Questions fréquentes

Quel est le seuil de puissance pour une installation solaire au sol qui nécessite un permis de construire ?
Depuis le décret du 13 novembre 2024, les ouvrages de production d'électricité solaire installés sur le sol dont la puissance crête est inférieure à trois mégawatts sont soumis à déclaration préalable, quelle que soit leur hauteur. Au-delà de trois mégawatts, un permis de construire est requis.
Le décret du 13 novembre 2024 est-il légal ?
Le Conseil d'État a rejeté le recours contre ce décret, jugeant qu'il était légal. Le pouvoir réglementaire était compétent pour relever le seuil de puissance crête sur le fondement de l'article L. 421-4 du code de l'urbanisme.
Quelle est la différence entre déclaration préalable et permis de construire pour une installation photovoltaïque ?
La déclaration préalable est une procédure simplifiée pour les projets de faible importance, tandis que le permis de construire est requis pour les projets plus importants.
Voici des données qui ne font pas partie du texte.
-- ==== Sys2Proof/Machine/Flags.lean ====
section
/-! DEFINITION. The part's flags and outputs: attention causes, ATN, RSP, the collision flag, the contention
and status-read flags, the overrun flag. -/

namespace Sys2Proof.Machine

/-- The six attention causes (R181). -/
inductive AttentionCause where
  | caseNew
  | caseHeld
  | stray
  | contention
  | caseFull
  | operatorDone
deriving DecidableEq, Repr

/-- A cause added to a set; one already present stays present (R181). -/
def AttentionSet.add (a : AttentionSet) : AttentionCause → AttentionSet
  | .caseNew => { a with caseNew := true }
  | .caseHeld => { a with caseHeld := true }
  | .stray => { a with stray := true }
  | .contention => { a with contention := true }
  | .caseFull => { a with caseFull := true }
  | .operatorDone => { a with operatorDone := true }

/-- The set as a mask: CASE_NEW 0, CASE_HELD 1, STRAY 2, CONTENTION 3, CASE_FULL 4, OPERATOR_DONE 5
(R186). -/
def AttentionSet.toMask (a : AttentionSet) : Nat :=
  a.caseNew.toNat + 2 * a.caseHeld.toNat + 4 * a.stray.toNat + 8 * a.contention.toNat +
  16 * a.caseFull.toNat + 32 * a.operatorDone.toNat

/-- The set that a mask names (R186). -/
def AttentionSet.ofMask (m : Byte) : AttentionSet :=
  { caseNew := m.getLsbD 0, caseHeld := m.getLsbD 1, stray := m.getLsbD 2,
    contention := m.getLsbD 3, caseFull := m.getLsbD 4, operatorDone := m.getLsbD 5 }

/-- Some cause is in both sets (R181). -/
def AttentionSet.meets (a b : AttentionSet) : Bool :=
  (a.caseNew && b.caseNew) || (a.caseHeld && b.caseHeld) || (a.stray && b.stray) ||
  (a.contention && b.contention) || (a.caseFull && b.caseFull) || (a.operatorDone && b.operatorDone)

/-- A block raises an attention cause (R181). -/
def State.raise (s : State) (c : AttentionCause) : State :=
  s.setPort { s.port with attention := s.port.attention.add c }

/-- The attention set emptied (R182, R183). -/
def State.clearAttention (s : State) : State :=
  s.setPort { s.port with attention := AttentionSet.none }

/-- The attention enable set written (R182). -/
def State.setEnable (s : State) (e : AttentionSet) : State := s.setPort { s.port with enable := e }

/-- ATN: asserted while a cause is in both the attention set and the enable set (R181). -/
def State.atn (s : State) : Bool := s.port.attention.meets s.port.enable

/-- RSP: asserted exactly in RESPONSE READY (R174). -/
def State.rsp (s : State) : Bool :=
  match s.port.state with
  | .responseReady _ _ => true
  | _ => false

/-- The collision flag set; one already set stays set (R175). -/
def State.setCollision (s : State) : State := s.setPort { s.port with collision := true }

/-- The contention flag set and the status-read flag cleared (R120). -/
def State.flagContention (s : State) (p : Pair) : State :=
  s.setSc p { s.sc p with contention := true, statusRead := false }

/-- PAIR STATUS sets the status-read flag when the contention flag is set (R122). -/
def State.flagStatusRead (s : State) (p : Pair) : State :=
  if (s.sc p).contention then s.setSc p { s.sc p with statusRead := true } else s

/-- Both flags of a pair cleared (R123). -/
def State.clearContentionFlags (s : State) (p : Pair) : State :=
  s.setSc p { s.sc p with contention := false, statusRead := false }

/-- The overrun flag of a pair's stray slot set (R80). -/
def State.flagOverrun (s : State) (p : Pair) : State :=
  s.setStrays (s.strays.set p { s.strays.get p with overrun := true })

end Sys2Proof.Machine
end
Pour les installations solaires au sol, le seuil est fixé à 3 mégawatts de puissance crête.
Le gouvernement avait-il le droit de modifier le seuil pour les installations solaires au sol ?
Oui, le Conseil d'État a jugé que le gouvernement était compétent pour modifier ce seuil, car l'article L. 421-4 du code de l'urbanisme l'habilite à fixer la liste des constructions dispensées de permis, y compris pour les installations solaires au sol.
Que dit la loi du 10 mars 2023 sur les énergies renouvelables ?
La loi n° 2023-175 du 10 mars 2023 relative à l'accélération de la production d'énergies renouvelables impose notamment l'équipement de certains parkings en ombrières photovoltaïques et modifie le code de l'urbanisme pour faciliter l'installation de ces équipements.
Comment contester un décret en matière d'urbanisme ?
Un décret peut être contesté devant le Conseil d'État par un recours pour excès de pouvoir dans un délai de deux mois à compter de sa publication. Le requérant doit justifier d'un intérêt à agir.